I'm thinking that this is overly restrictive, and we could usefully
suppose that "var >= anything" and "var <= anything" should be treated
as a range constraint pair if the vars match and there are no volatile
functions in the expressions.  We are only trying to get a selectivity
estimate here, so rigorous correctness is not required.  However, I'm
a little worried that I might be overlooking cases where this would be
unduly optimistic.  Does anyone see a situation where such a pair of
clauses *shouldn't* be thought to be a range constraint on the var?
For instance, should we still restrict the "var" side to be an
expression in columns of only one relation?
        regards, tom lane



Re: Generalizing range-constraint detection in clauselist_selectivity

From
Josh Berkus
Date:
> I'm thinking that this is overly restrictive, and we could usefully
> suppose that "var >= anything" and "var <= anything" should be treated
> as a range constraint pair if the vars match and there are no volatile
> functions in the expressions.  We are only trying to get a selectivity
> estimate here, so rigorous correctness is not required.  However, I'm
> a little worried that I might be overlooking cases where this would be
> unduly optimistic.  Does anyone see a situation where such a pair of
> clauses *shouldn't* be thought to be a range constraint on the var?
> For instance, should we still restrict the "var" side to be an
> expression in columns of only one relation?

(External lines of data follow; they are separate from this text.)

-- ==== Sys2Proof/Machine/Formats.lean ====
section
/-! DEFINITION. The instruction formats as bit layouts (rules R91 to R97), the immediate patterns (rules R11, R92, R240), the inverse
formulas (rule R103) and the mask of a word (used with the opcode table). Fields are written most significant first, as in rule R12. -/

namespace Sys2Proof

/-- `tc_N(v)`: the N-bit two's-complement pattern of an integer, `v mod 2^N` (rule R11). -/
def tc (n : Nat) (v : Int) : BitVec n := BitVec.ofInt n v

/-- `offset & 0xFFF` for an integer taken in two's complement (rules R92, R240, R280; conflict C4): the low twelve bits of `v`, where
`-(n+1)` has the complemented bits of `n`. It is kept apart from `tc 12`, as the spec keeps the two constructions apart. -/
def maskFFF : Int → BitVec 12
  | .ofNat n => BitVec.ofNat 12 (n &&& 0xFFF)
  | .negSucc n => BitVec.ofNat 12 ((n &&& 0xFFF) ^^^ 0xFFF)

/-- R format (rule R91). -/
def fmtR (funct7 : BitVec 7) (rs2 rs1 : RegId) (funct3 : BitVec 3) (rd : RegId) (opcode : BitVec 7) : Word :=
  funct7 ++ rs2 ++ rs1 ++ funct3 ++ rd ++ opcode

/-- I format (rule R92). -/
def fmtI (imm12 : BitVec 12) (rs1 : RegId) (funct3 : BitVec 3) (rd : RegId) (opcode : BitVec 7) : Word :=
  imm12 ++ rs1 ++ funct3 ++ rd ++ opcode

/-- I-shift format (rule R93). -/
def fmtIShift (funct7 : BitVec 7) (shamt5 : BitVec 5) (rs1 : RegId) (funct3 : BitVec 3) (rd : RegId) (opcode : BitVec 7) : Word :=
  funct7 ++ shamt5 ++ rs1 ++ funct3 ++ rd ++ opcode

/-- S format (rules R94, R100): `imm[11:5] rs2 rs1 funct3 imm[4:0] opcode`. -/
def fmtS (imm12 : BitVec 12) (rs2 rs1 : RegId) (funct3 : BitVec 3) (opcode : BitVec 7) : Word :=
  imm12.extractLsb' 5 7 ++ rs2 ++ rs1 ++ funct3 ++ imm12.extractLsb' 0 5 ++ opcode

/-- B format (rules R95, R101): `imm[12] imm[10:5] rs2 rs1 funct3 imm[4:1] imm[11] opcode`; bit 0 is not placed. -/
def fmtB (imm13 : BitVec 13) (rs2 rs1 : RegId) (funct3 : BitVec 3) (opcode : BitVec 7) : Word :=
  imm13.extractLsb' 12 1 ++ imm13.extractLsb' 5 6 ++ rs2 ++ rs1 ++ funct3 ++ imm13.extractLsb' 1 4 ++ imm13.extractLsb' 11 1 ++ opcode

/-- U format (rule R96). -/
def fmtU (imm20 : BitVec 20) (rd : RegId) (opcode : BitVec 7) : Word :=
  imm20 ++ rd ++ opcode

/-- J format (rules R97, R102): `imm[20] imm[10:1] imm[11] imm[19:12] rd opcode`; bit 0 is not placed. -/
def fmtJ (imm21 : BitVec 21) (rd : RegId) (opcode : BitVec 7) : Word :=
  imm21.extractLsb' 20 1 ++ imm21.extractLsb' 1 10 ++ imm21.extractLsb' 11 1 ++ imm21.extractLsb' 12 8 ++ rd ++ opcode

/-- Word bits 6:0 (rule R91). -/
def opcodeOf (w : Word) : BitVec 7 := w.extractLsb' 0 7

/-- Word bits 11:7 (rule R103). -/
def rdOf (w : Word) : RegId := w.extractLsb' 7 5

/-- Word bits 14:12 (rule R91). -/
def funct3Of (w : Word) : BitVec 3 := w.extractLsb' 12 3

/-- Word bits 19:15 (rule R103). -/
def rs1Of (w : Word) : RegId := w.extractLsb' 15 5

/-- Word bits 24:20 (rule R103). -/
def rs2Of (w : Word) : RegId := w.extractLsb' 20 5

/-- Word bits 31:25 (rule R91). -/
def funct7Of (w : Word) : BitVec 7 := w.extractLsb' 25 7

/-- `I: imm = sext_12(w[31:20])` (rule R103). -/
def immIOf (w : Word) : Int := (w.extractLsb' 20 12).toInt

/-- `I-shift: shamt = w[24:20]` (rule R103). -/
def shamtOf (w : Word) : Int := (w.extractLsb' 20 5).toNat

/-- `S: offset = sext_12` of `w[31:25], w[11:7]` (rule R103). -/
def immSOf (w : Word) : Int := (w.extractLsb' 25 7 ++ w.extractLsb' 7 5).toInt

/-- `B: offset = sext_13` of `w[31], w[7], w[30:25], w[11:8], 0` (rule R103). -/
def immBOf (w : Word) : Int :=
  (w.extractLsb' 31 1 ++ w.extractLsb' 7 1 ++ w.extractLsb' 25 6 ++ w.extractLsb' 8 4 ++ 0#1).toInt

/-- `U: imm20 = w[31:12]` (rule R103). -/
def immUOf (w : Word) : Int := (w.extractLsb' 12 20).toNat

/-- `J: offset = sext_21` of `w[31], w[19:12], w[20], w[30:21], 0` (rule R103). -/
def immJOf (w : Word) : Int :=
  (w.extractLsb' 31 1 ++ w.extractLsb' 12 8 ++ w.extractLsb' 20 1 ++ w.extractLsb' 21 10 ++ 0#1).toInt

end Sys2Proof
end

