-- ==== Sys2Proof/Machine/Flags.lean ====
section
/-! DEFINITION. The block has no flags and no condition codes (rule R30). Its one status output is `out_err`; this file holds its codes
(rule R400, decision D12). -/

namespace Sys2Proof

/-- The code of an error kind on `out_err` (rule R400). -/
def ErrorKind.code : ErrorKind → BitVec 3
  | .unrecognizedMnemonic => 1#3
  | .malformedOperands => 2#3
  | .immediateOutOfRange => 3#3
  | .immediateMisaligned => 4#3

/-- `out_err` when there is no error (rule R400). -/
def okCode : BitVec 3 := 0#3

end Sys2Proof
end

Hmmm.  I don't see why we have to restrict them, at least in theory.
If more than one relation is involved in an expression for "var", then
doesn't the join between the other relations have to be evaluated prior
to evaluating the join conditions on the range relation?  i.e. it seems
to me that for relations a,b,c:

where( a.1 + b.1 ) <= c.1 and ( a.2 + b.2 ) >= c.1

... that we're already forced to join a and b before we can meaningfully
evaluate the join condition on c, no?  If not, then we do have to
restrict, but it seems to me that we are.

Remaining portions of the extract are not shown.